Adina Zoltai is the director of the Just Fair Trade shop in Leicester.
Adina Zoltai is the director of the Just Fair Trade shop in Leicester.


Of course many fair-trade products can be found in your local shops, such as the Co Op, Morrisons or Tesco. But the advantage of going to Just Fair Trade is being able to access clear knowledge behind the product. Thanks to the expertise of the trained shopkeepers, the consumer can appreciate the people and the skills behind the label.

The Christian Aid shop next to the Cathedral sells Easter eggs that support the work of the diocese.

The Christian Resources Shop

The Christian Resources shop next to Leicester Cathedral allows people to buy ethical products whilst supporting a local community.  The money spent at the shop goes towards the work of the diocese, in supporting Saint Martin’s House, for example. This building leads on various projects, such as providing training for Homeless people throughout the social enterprise Change Please.

Cocoa Amore



Also, supporting local businesses is a safe bet.  The independent, family-run brand Cocoa Amore in Leicester orders most of its chocolate from Luker, a provider based in Colombia.

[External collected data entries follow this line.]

/-- Settles O7: the request is decoded after the configuration and the wait are looked at. -/
theorem stepRunsDecodedOperation : Obligations.StepRunsDecodedOperation :=
  fun _ _ _ _ => step_cpu_decoded

/-- With no wait in progress the scheduler moves when its move stands first in the inbox, and when the
inbox is empty (log entry 2). -/
theorem step_scheduler {s s0 : State} (ha : s.cfg.admitted = true) (hw : s.waiting = false)
    (hi : (s.inbox = [] ∧ s0 = s) ∨
      ∃ rest, s.inbox = .scheduler :: rest ∧ s0 = s.setInbox rest) :
    step s = schedulerMove s0 ∧ s0.sched = s.sched := by
  rcases hi with ⟨hempty, rfl⟩ | ⟨rest, hplaced, rfl⟩
  · exact ⟨by simp [step, schedulerTurn, ha, hw, hempty], rfl⟩
  · exact ⟨by simp [step, schedulerTurn, ha, hw, hplaced], rfl⟩

/-! ## The earliest entry -/

/-- No entry precedes the earliest one by due time, nor by schedule order at one due time. -/
theorem earliest_first {q : Queue} {src src' : Source} {e e' : Slot}
    (h : q.earliest = some (src, e)) (he' : q.slot src' = some e') :
    e.due < e'.due ∨ (e.due = e'.due ∧ e.seq ≤ e'.seq) := by
  have hq := earliest_spec q
  rw [h] at hq
  exact hq.2 src' (by cases src' <;> simp) e' he'

theorem earliest_eq_none_iff (q : Queue) : q.earliest = none ↔ ∀ src, q.slot src = none := by
  refine ⟨slot_of_earliest_none, fun hnone => ?_⟩
  rw [Option.eq_none_iff_forall_ne_some]
  rintro ⟨src, e⟩ he
  exact absurd (slot_of_earliest he) (by simp [hnone src])

/-- Settles O9: `earliest_spec` says that looking at one source after another keeps the first entry. -/
theorem earliestEntryFirst : Obligations.EarliestEntryFirst := fun q =>
  ⟨fun _ _ h => ⟨slot_of_earliest h, fun _ _ => earliest_first h⟩, earliest_eq_none_iff q⟩

/-- Either the queue is empty, or its earliest entry is a pending one. -/
theorem earliest_cases (q : Queue) :
    q.earliest = none ∨ ∃ src e, q.earliest = some (src, e) ∧ q.slot src = some e := by
  cases h : q.earliest with
  | none => exact .inl rfl
  | some p => exact .inr ⟨p.1, p.2, rfl, slot_of_earliest h⟩

/-- An earliest entry due after `T` leaves no entry due by `T`. -/
theorem due_after_of_earliest {q : Queue} {T : Nat}
    (h : q.earliest = none ∨ ∃ src e, q.earliest = some (src, e) ∧ T < e.due) {src' : Source}
    {e' : Slot} (he' : q.slot src' = some e') : T < e'.due := by
  rcases h with hnone | ⟨src, e, he, hlt⟩
  · exact absurd (slot_of_earliest_none hnone src') (by simp [he'])
  · exact hlt.trans_le (earliest_due_le he he')

/-! ## The scheduler's moves -/

section
variable {s : State}

/-- The entry that is due now fires (R143, R144). -/
theorem schedulerMove_of_due {src : Source} {e : Slot}
    (he : s.sched.queue.earliest = some (src, e)) (hdue : e.due = s.sched.now) :
    schedulerMove s = .next (performEvent src (dequeue src s)) := by
  rw [schedulerMove, he]
  simp only [hdue, if_true, fire]
  rfl

/-- With every entry due later one tick passes (R144). -/
theorem schedulerMove_of_later
    (hlater : ∀ src e, s.sched.queue.slot src = some e → s.sched.now < e.due) :
    schedulerMove s = .next (setNow (s.sched.now + 1) s) := by
  rcases earliest_cases s.sched.queue with hnone | ⟨src, e, he, hslot⟩
  · simp only [schedulerMove, hnone]
  · have hlt := hlater src e hslot
    simp only [schedulerMove, he, if_neg hlt.ne', if_neg hlt.not_gt]

/-- An overdue entry makes the earliest one overdue, and the machine stops (log entry 15). -/
theorem schedulerMove_of_overdue {src : Source} {e : Slot}
    (hslot : s.sched.queue.slot src = some e) (hlt : e.due < s.sched.now) :
    schedulerMove s = .fault .overdueEntry := by
  rcases earliest_cases s.sched.queue with hnone | ⟨first, e', he', -⟩
  · exact absurd (slot_of_earliest_none hnone src) (by simp [hslot])
  · have hfirst : e'.due < s.sched.now := (earliest_due_le he' hslot).trans_lt hlt
    simp only [schedulerMove, he', if_neg hfirst.ne, if_pos hfirst]

end

/-- Settles O10: the step hands over to the scheduler's move, which looks at the earliest entry. -/
theorem schedulerMoves : Obligations.SchedulerMoves := by
  intro s s0 ha hw hi
  obtain ⟨hstep, hsched⟩ := step_scheduler ha hw hi
  rw [hstep, ← hsched]
  exact ⟨fun _ _ => schedulerMove_of_due, schedulerMove_of_later,
    fun ⟨_, _, hslot, hlt⟩ => schedulerMove_of_overdue hslot hlt⟩

/-! ## ADVANCE -/

theorem unchangedBut_setNow (t : Nat) (s : State) : UnchangedBut [.time] s (setNow t s) := by
  intro p hp
  cases p with
  | time => exact absurd (List.mem_singleton_self _) hp
  | romBytes | ramBytes => exact fun _ => rfl
  | queue | hostIn => exact ⟨rfl, rfl⟩
  | _ => rfl

/-- What ADVANCE may change, the answer apart: the time and what event rules change. -/
def advanceParts : List Part :=
  [.time, .queue, .pre, .t1, .t2, .buf, .shift, .ic, .notices, .host, .hostIn]

theorem unchangedBut_performEvent (src : Source) (s : State) :
    UnchangedBut advanceParts s (performEvent src s) := by
  cases src with
  | prescaler => exact (unchangedBut_prescalerEvent s).mono (by decide)
  | uartTx => exact (unchangedBut_txEvent s).mono (by decide)
  | uartRxPoll => exact (unchangedBut_rxPollEvent s).mono (by decide)
  | uartFlush =>
    exact ((unchangedBut_flushOutput s).trans (unchangedBut_schedule _ _ _)).mono (by decide)

theorem unchangedBut_fire (src : Source) (due : Nat) (s : State) :
    UnchangedBut advanceParts s (fire src due s) :=
  (((unchangedBut_setNow due s).trans (unchangedBut_dequeue _ src)).trans
    (unchangedBut_performEvent src _)).mono (by decide)

@[simp] theorem fire_cfg (src : Source) (due : Nat) (s : State) : (fire src due s).cfg = s.cfg :=
  (fire_frame src due s).cfg

theorem advanceFuel_pos (T : Nat) (q : Queue) : 0 < advanceFuel T q := Nat.succ_pos _

/-- The fuel of ADVANCE reaches in an admitted configuration: every firing lowers it (log entry 14). -/
theorem advanceTo_ends {T fuel : Nat} {s : State} (ha : s.cfg.admitted = true)
    (hfuel : advanceFuel T s.sched.queue ≤ fuel) : ∃ t, advanceTo fuel T s = some t := by
  induction fuel generalizing s with
  | zero => exact absurd (advanceFuel_pos T s.sched.queue) hfuel.not_gt
  | succ fuel ih =>
    rcases earliest_cases s.sched.queue with hnone | ⟨src, e, he, hslot⟩
    · exact ⟨setNow T s, by simp only [advanceTo, hnone]⟩
    · simp only [advanceTo, he]
      split
      · rename_i hdue
        have hlower := advanceFuel_fire ha hslot hdue
        exact ih (by rwa [fire_cfg]) (by omega)
      · exact ⟨_, rfl⟩

/-- In an admitted configuration ADVANCE answers what firing every entry due by `now + n` leads to,
for its own fuel and for any less that reaches. -/
theorem exec_advance_of_advanceTo {n fuel : Nat} {s t : State}
    (hfuel : fuel ≤ advanceFuel (s.sched.now + n) s.sched.queue)
    (h : advanceTo fuel (s.sched.now + n) s = some t) :
    exec (.advance n) s = .next (respond .done t) := by
  simp only [exec, execAdvance, advanceTo_fuel hfuel h]
  rfl

theorem advanceTo_of_due {fuel T : Nat} {s : State} {src : Source} {e : Slot}
    (he : s.sched.queue.earliest = some (src, e)) (hdue : e.due ≤ T) :
    advanceTo (fuel + 1) T s = advanceTo fuel T (fire src e.due s) := by
  simp only [advanceTo, he, if_pos hdue]

/-- With no entry due by `T` only the time changes (R145). -/
theorem advanceTo_of_later {fuel T : Nat} {s : State}
    (hlater : ∀ src e, s.sched.queue.slot src = some e → T < e.due) :
    advanceTo (fuel + 1) T s = some (setNow T s) := by
  rcases earliest_cases s.sched.queue with hnone | ⟨src, e, he, hslot⟩
  · simp only [advanceTo, hnone]
  · simp only [advanceTo, he, if_neg (hlater src e hslot).not_ge]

Via an associate working on site, the shop owner Peter Gardner buys chocolate that has been produced in an ethical and sustainable way.

To give an idea of price, a 150g milk egg at the Christians Resource shop (7 Peacock Lane) costs £ 4.80. At Cocoa Amore, amongst a wide range of products, figures a half egg filled with handmade chocolats, £ 9.50 for 300g.

It goes without saying, F air Trade and artisans’ chocolate are more expensive than the regular bar you can buy in a supermarket.  However, investing in good quality products is more viable in the long run. The authentic and good-quality ingredients should leave you satisfied with a smaller quantity, as opposed to the addictive additives often found in industrial brands.  It’s a winning situation for your health, especially if you choose to indulge in dark chocolate, proven to have physiological benefits on body and mind, if consumed with moderation, like all foods of course.

To buy Easter gifts for a good cause, take a look at charities such as the Guide dogs, who supports people with sight loss. Guide dogs has launched their Easter collection in their online shop, which includes not only tasty gifts such as chocolate bunny spoons, but also cute decorations such as soft toy labradors with rabbit ears. 

When all is said and done, a way to buy more responsibly is to buy less. A good bet is to buy a plain bar of dark chocolate, preferably  Fair Trade, and to make your own Easter gift. A fun and budget-friendly way to make a smaller quantity go a long way.  Many recipes involving melting chocolate with butter or cream give you the opportunity to be creative and potentially use up leftovers. Here is a recipe, tried and tested.   

Try this recipe :

Tropical Easter truffles

This easy and fuss-free recipe makes a good Easter gift, especially for Bounty lovers. I cut mine in squares, but you can make them in balls if you prefer.

Ingredients :

150g desiccated coconut

1 tablespoon cocoa powder, sifted

150 sugar

150 ml liquid cream or full-fat milk

1 tablespoon rum, or any other strong alcohol, but don’t wrorry, when boiled, alcohol evaporates, so this delicacy is dry !

150 chocolate of your choice

Method :

Put desiccated coconut, sugar, alcohol and cream in a bowl or a pan, without mixing. Bring gently to boil (on the hob or in the microwave on medium). Once the sugar has dissolved, add coconut and sifted cocoa powder.

Mix and transfer to a rectangular dish lined with baking paper (the quickest method), or let it cool down and roll into balls. Leave to set in the fridge at least 1h.

Melt chocolate on low heat. If you opted for the rectangular dish method, simply spread the chocolat on the set mixture, let it cool a little, then cut into squares. Leave to set completely in fridge. If you chose to roll in balls, coat them with the chocolate and leave to set.

You can decorate with sliced almonds if you like.